Assume we have a set of $N$ random variables with known multivariate distribution $\boldsymbol{X}\sim\mathcal{N}(\boldsymbol{\mu},\boldsymbol{\Sigma})$, and a series of realisations $\{\boldsymbol{X_t}\}=\{x_{1,t},x_{2,t},\dots,x_{N,t}\}$ for $t=1,2,\dots,T$.

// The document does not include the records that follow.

-- ==== Sys2Proof/Word.lean ====
section
/-! DEFINITION. The word types of WSCODEC: bytes, and the 4-byte masking key. -/

namespace Sys2Proof

/-- A byte is 8 bits (00_scope.md R9). -/
abbrev Byte := BitVec 8

/-- A byte sequence, first wire byte first (00_scope.md R10). -/
abbrev Bytes := List Byte

/-- A 32-bit word of the accept-key unit (10_state.md R26). -/
abbrev Word32 := BitVec 32

/-- The masking key: "4 raw bytes" in wire order, `k0` the first key byte on the wire
(20_memory.md R40, 10_state.md R25). -/
structure MaskKey where
  k0 : Byte
  k1 : Byte
  k2 : Byte
  k3 : Byte
deriving DecidableEq, Repr, Inhabited

end Sys2Proof
end

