-- ==== Sys2Proof/Machine/Ops.lean ====
section
/-! DEFINITION. The shared operations: completion and the error exit (10_state.md R31, 60_exceptions.md R110), Pull over
its two byte sources (20_memory.md R37, R38), the masking-key draw (42_masking.md R78), and the steps of the agents
outside the engine (R36, R121, R127). -/

namespace Sys2Proof.Machine

/-! ## The two ways a command ends -/

/-- Completion (R31): the results, `BUSY <- 0, DONE <- 1, HOLD <- 0, PHASE <- IDLE`. -/
def complete (r : ResRegs) (s : State) : Result :=
  .next { s with res := r, status := statusCompleted s.status, phase := .idle }

/-- TAKING AN EXCEPTION: `raise E` (R110). ERRCODE, the flags and PHASE change; nothing else is saved, and every result
register keeps the cleared value it took at issue. There is no return operation: the next issue clears the error
(R113). -/
def raise (e : ErrKind) (s : State) : Result :=
  .next { s with errcode := e.code, status := statusRaised, phase := .idle }

/-! ## Pull -/

/-- A buffer-mode `Pull(n)` that succeeds: `W_CNT <- W_CNT + n` (R37). -/
def countPulled (n : Nat) (s : State) : State :=
  { s with work := { s.work with cnt := s.work.cnt + BitVec.ofNat 64 n } }

/-- `Pull(n)` in buffer mode (R37): past the end of OP_BUF it raises `TruncatedFrameError` and consumes nothing, else
`k` goes on with the bytes. OP_BUF is never changed (R46). -/
def onBuffer (n : Nat) (s : State) (k : Bytes → State → Result) : Result :=
  if s.ops.buf.length < s.work.cnt.toNat + n then raise .truncated s
  else k ((s.ops.buf.drop s.work.cnt.toNat).take n) (countPulled n s)

/-- A stream-mode `Pull(n)` that is enabled: the bytes leave the head of STRM, and HOLD is cleared, since "the phase
step is taken" (R37, R22). -/
def pullStream (n : Nat) (s : State) : State :=
  { s with
    strm := s.strm.drop n
    work := { s.work with cnt := s.work.cnt + BitVec.ofNat 64 n }
    status := statusHold s.status false }

/-- The engine holds: `HOLD <- 1, no step` (R37, R38). -/
def holdStream (s : State) : Result := .next { s with status := statusHold s.status true }

/-- `Pull(n)` in stream mode, one phase step (R37): enabled only when STRM holds n bytes, else the engine holds. -/
def onStream (n : Nat) (s : State) (k : Bytes → State → Result) : Result :=
  if s.strm.length < n then holdStream s else k (s.strm.take n) (pullStream n s)

/-- The engine enters a phase that needs n stream bytes; HOLD is 1 iff the stream holds fewer (R19, R22;
notes/assumptions/5.md). -/
def enterPhase (ph : Phase) (n : Nat) (s : State) : Result :=
  .next { s with phase := ph, status := statusHold s.status (decide (s.strm.length < n)) }

/-! ## The masking-key draw -/

/-- `Draw4()` (42_masking.md R78): the next draw waiting on the key-draw input; when none waits, the free value
`Config.maskKeySource` (notes/assumptions/7.md). -/
def draw4 (s : State) : MaskKey × State :=
  match s.keyDraws with
  | k :: ks => (k, { s with keyDraws := ks })
  | [] => (Config.maskKeySource s.drawCount, { s with drawCount := s.drawCount + 1 })

/-! ## The agents outside the engine -/

/-- A transport step: bytes are appended at the tail of STRM in arrival order (R36). HOLD is cleared by the phase step,
not here (R22; notes/assumptions/5.md). -/
def arriveBytes (bs : Bytes) (s : State) : State := { s with strm := s.strm ++ bs }

/-- The host reads n bytes of the transport itself: they are gone from STRM, and a frame being decoded "is the frame
formed by what remains" (R127 (a)). -/
def takeBytes (n : Nat) (s : State) : State := { s with strm := s.strm.drop n }

/-- The reset input (R121, R122): every register takes its value of R32, STRM stays, the draw has no state to reset.
The working registers, which R32 leaves unspecified, stay as they are (notes/assumptions/8.md). -/
def resetRegs (s : State) : State :=
  { s with
    phase := .idle
    cmd := 0
    ops := .cleared
    status := .cleared
    errcode := 0
    res := .cleared }

end Sys2Proof.Machine
end

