-- ==== Sys2Proof/Machine/Assembler.lean ====
section
/-! DEFINITION. The command assembly syntax and the pseudo-commands of 30_encoding.md R64 and R65: each line gives the
command word and the operands the host puts on the command port. What the operands a line does not name hold is the model's
choice (`unnamedOperands`, notes/assumptions/24.md). -/

namespace Sys2Proof.Machine

/-- DESIGN CHOICE: what the port carries for the operands an assembly line does not name. An issue latches every operand
register (R30) and R64 gives a default to omitted 1-bit fields only; the model puts the cleared values there
(notes/assumptions/24.md). No command reads an operand that its line does not name. -/
abbrev unnamedOperands : OpRegs := .cleared

/-- `HENC fin=f, opc=o, mask=m, len7=n` (R64). -/
def asmHenc (fin : Bool) (opc : BitVec 4) (msk : Bool) (len7 : BitVec 7) : PortCmd :=
  { cw := commandWord false len7 false false msk fin opc 0x1, ops := unnamedOperands }

/-- `HDEC hdr=0xHHHH`. -/
def asmHdec (hdr : BitVec 16) : PortCmd := { cw := 0x2, ops := { unnamedOperands with hdr := hdr } }

/-- `LENC len=L`. -/
def asmLenc (len : BitVec 64) : PortCmd := { cw := 0x3, ops := { unnamedOperands with len := len } }

/-- `LDECB len7=n, buf=<bytes>`. -/
def asmLdecb (len7 : BitVec 7) (buf : Bytes) : PortCmd :=
  { cw := commandWord false len7 false false false false 0 0x4, ops := { unnamedOperands with buf := buf } }

/-- `LDECS len7=n`. -/
def asmLdecs (len7 : BitVec 7) : PortCmd :=
  { cw := commandWord true len7 false false false false 0 0x4, ops := unnamedOperands }

/-- `MASK data=<bytes>, key=<bytes>`. -/
def asmMask (data key : Bytes) : PortCmd := { cw := 0x5, ops := { unnamedOperands with data := data, key := key } }

/-- `FENC opc=o, fin=f, mask=m[, key=<bytes>], data=<bytes>`: KSUP = 1 iff `key=` is given. Without
`key=`, OP_KEY is [], the model's choice (notes/assumptions/24.md). -/
def asmFenc (opc : BitVec 4) (fin msk : Bool) (key : Option Bytes) (data : Bytes) : PortCmd :=
  { cw := commandWord false 0 false key.isSome msk fin opc 0x6
    ops := { unnamedOperands with data := data, key := key.getD [] } }

/-- `FDECB [text,] buf=<bytes>`. -/
def asmFdecb (txt : Bool) (buf : Bytes) : PortCmd :=
  { cw := commandWord false 0 txt false false false 0 0x7, ops := { unnamedOperands with buf := buf } }

/-- `FDECS [text]`. -/
def asmFdecs (txt : Bool) : PortCmd := { cw := commandWord true 0 txt false false false 0 0x7, ops := unnamedOperands }

/-- `UTF8V data=<bytes>`. -/
def asmUtf8v (data : Bytes) : PortCmd := { cw := 0x8, ops := { unnamedOperands with data := data } }

/-- `ACCEPT key="..."`: `OP_DATA = ascii(...)`. -/
def asmAccept (key : Bytes) : PortCmd := { cw := 0x9, ops := { unnamedOperands with data := key } }

/-- `CLOSE code=c, reason=<bytes>[, mask=m][, key=<bytes>]` (R65). -/
def pseudoClose (code : BitVec 16) (reason : Bytes) (msk : Bool) (key : Option Bytes) : PortCmd :=
  asmFenc 8 true msk key (be16 code ++ reason)

/-- `TEXT data=<bytes>[, fin=f][, mask=m][, key=<bytes>]` (R65). -/
def pseudoText (data : Bytes) (fin msk : Bool) (key : Option Bytes) : PortCmd := asmFenc 1 fin msk key data

/-- `BINARY data=<bytes>[, fin=f][, mask=m][, key=<bytes>]` (R65). -/
def pseudoBinary (data : Bytes) (fin msk : Bool) (key : Option Bytes) : PortCmd := asmFenc 2 fin msk key data

/-- `PING data=<bytes>[, mask=m][, key=<bytes>]` (R65). -/
def pseudoPing (data : Bytes) (msk : Bool) (key : Option Bytes) : PortCmd := asmFenc 9 true msk key data

/-- `PONG data=<bytes>[, mask=m][, key=<bytes>]` (R65). -/
def pseudoPong (data : Bytes) (msk : Bool) (key : Option Bytes) : PortCmd := asmFenc 10 true msk key data

end Sys2Proof.Machine
end

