-- ==== Sys2Proof/Laws/Bytes.lean ====
section
/-! SUPPORT. The small lemmas of the byte-order helpers, the masking key and the header words. -/

namespace Sys2Proof

@[simp] theorem be16_length (v : BitVec 16) : (be16 v).length = 2 := rfl
@[simp] theorem be32_length (v : BitVec 32) : (be32 v).length = 4 := rfl
@[simp] theorem be64_length (v : BitVec 64) : (be64 v).length = 8 := rfl

@[simp] theorem frombe_nil : frombe [] = 0 := rfl

theorem frombe_append_one (s : Bytes) (b : Byte) : frombe (s ++ [b]) = frombe s * 256 + b.toNat := by
  simp [frombe]

/-- A sequence of n bytes reads below 256^n. -/
theorem frombe_lt (s : Bytes) : frombe s < 256 ^ s.length := by
  induction s using List.reverseRecOn with
  | nil => simp
  | append_singleton s b ih =>
    rw [frombe_append_one, List.length_append, List.length_singleton, Nat.pow_succ]
    have := b.isLt
    omega

theorem frombe_two (a b : Byte) : frombe [a, b] = a.toNat * 256 + b.toNat := by simp [frombe]

/-- A header word read from the two bytes it is written as. -/
@[simp] theorem headerOfBytes_be16 (h : BitVec 16) : headerOfBytes (be16 h) = h := by
  apply BitVec.eq_of_toNat_eq
  have := h.isLt
  simp only [headerOfBytes, be16, frombe_two, BitVec.toNat_ofNat, BitVec.extractLsb'_toNat, Nat.shiftRight_eq_div_pow]
  omega

@[simp] theorem MaskKey.toBytes_length (k : MaskKey) : k.toBytes.length = 4 := rfl

@[simp] theorem MaskKey.ofBytes?_toBytes (k : MaskKey) : MaskKey.ofBytes? k.toBytes = some k := rfl

@[simp] theorem MaskKey.ofPulled_toBytes (k : MaskKey) : MaskKey.ofPulled k.toBytes = k := rfl

/-- A key has the 4 bytes it is given, and nothing else gives a key. -/
theorem MaskKey.ofBytes?_eq_some {bs : Bytes} {k : MaskKey} : MaskKey.ofBytes? bs = some k ↔ bs = k.toBytes := by
  constructor
  · intro h
    unfold MaskKey.ofBytes? at h
    split at h
    · cases h; rfl
    · cases h
  · rintro rfl; rfl

theorem MaskKey.ofBytes?_eq_none {bs : Bytes} : MaskKey.ofBytes? bs = none ↔ bs.length ≠ 4 := by
  match bs with
  | [] | [_] | [_, _] | [_, _, _] | [_, _, _, _] | _ :: _ :: _ :: _ :: _ :: _ => simp [MaskKey.ofBytes?]

theorem MaskKey.at_eq_getD (k : MaskKey) (j : Nat) : k.at j = k.toBytes.getD (j % 4) 0 := by
  have h : j % 4 = 0 ∨ j % 4 = 1 ∨ j % 4 = 2 ∨ j % 4 = 3 := by omega
  rcases h with h | h | h | h <;> simp [MaskKey.at, MaskKey.toBytes, h]

namespace Machine

@[simp] theorem xorFrom_nil (k : MaskKey) (j : Nat) : xorFrom k j [] = [] := rfl

@[simp] theorem xorFrom_cons (k : MaskKey) (j : Nat) (b : Byte) (bs : Bytes) :
    xorFrom k j (b :: bs) = (b ^^^ k.at j) :: xorFrom k (j + 1) bs := rfl

@[simp] theorem xorFrom_length (k : MaskKey) (j : Nat) (p : Bytes) : (xorFrom k j p).length = p.length := by
  induction p generalizing j with
  | nil => rfl
  | cons b bs ih => simp [ih]

@[simp] theorem xorMask_length (k : MaskKey) (p : Bytes) : (xorMask k p).length = p.length := xorFrom_length k 0 p

@[simp] theorem beBytes_length (n v : Nat) : (beBytes n v).length = n := by
  induction n generalizing v with
  | zero => rfl
  | succ n ih => simp [beBytes, ih]

end Machine

end Sys2Proof
end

At each time time $t$ we can calculate the cross-sectional mean $\mu^{cs}_t=\frac{1}{N}\sum_{i=1}^N(x_{i,t})$ and the cross-sectional volatility: \begin{equation} \sigma^{cs}_t = \sqrt{\frac{1}{N}\sum_{i=1}^N(x_{i,t}-\mu^{cs}_t)^2}, \end{equation}
and hence we have the time series of cross-sectional values $\{\boldsymbol{\mu^{cs}_t}\}$ and $\{\boldsymbol{\sigma^{cs}_t}\}$.
Given the assumption of multivariate normality, is there an analytical solution for the limiting distribution of cross-sectional volatility (and mean)?
PS: the context is daily/weekly/monthly financial stock returns and then trying to model the cross-sectional volatility (a.k.a. return dispersion) over those same periods.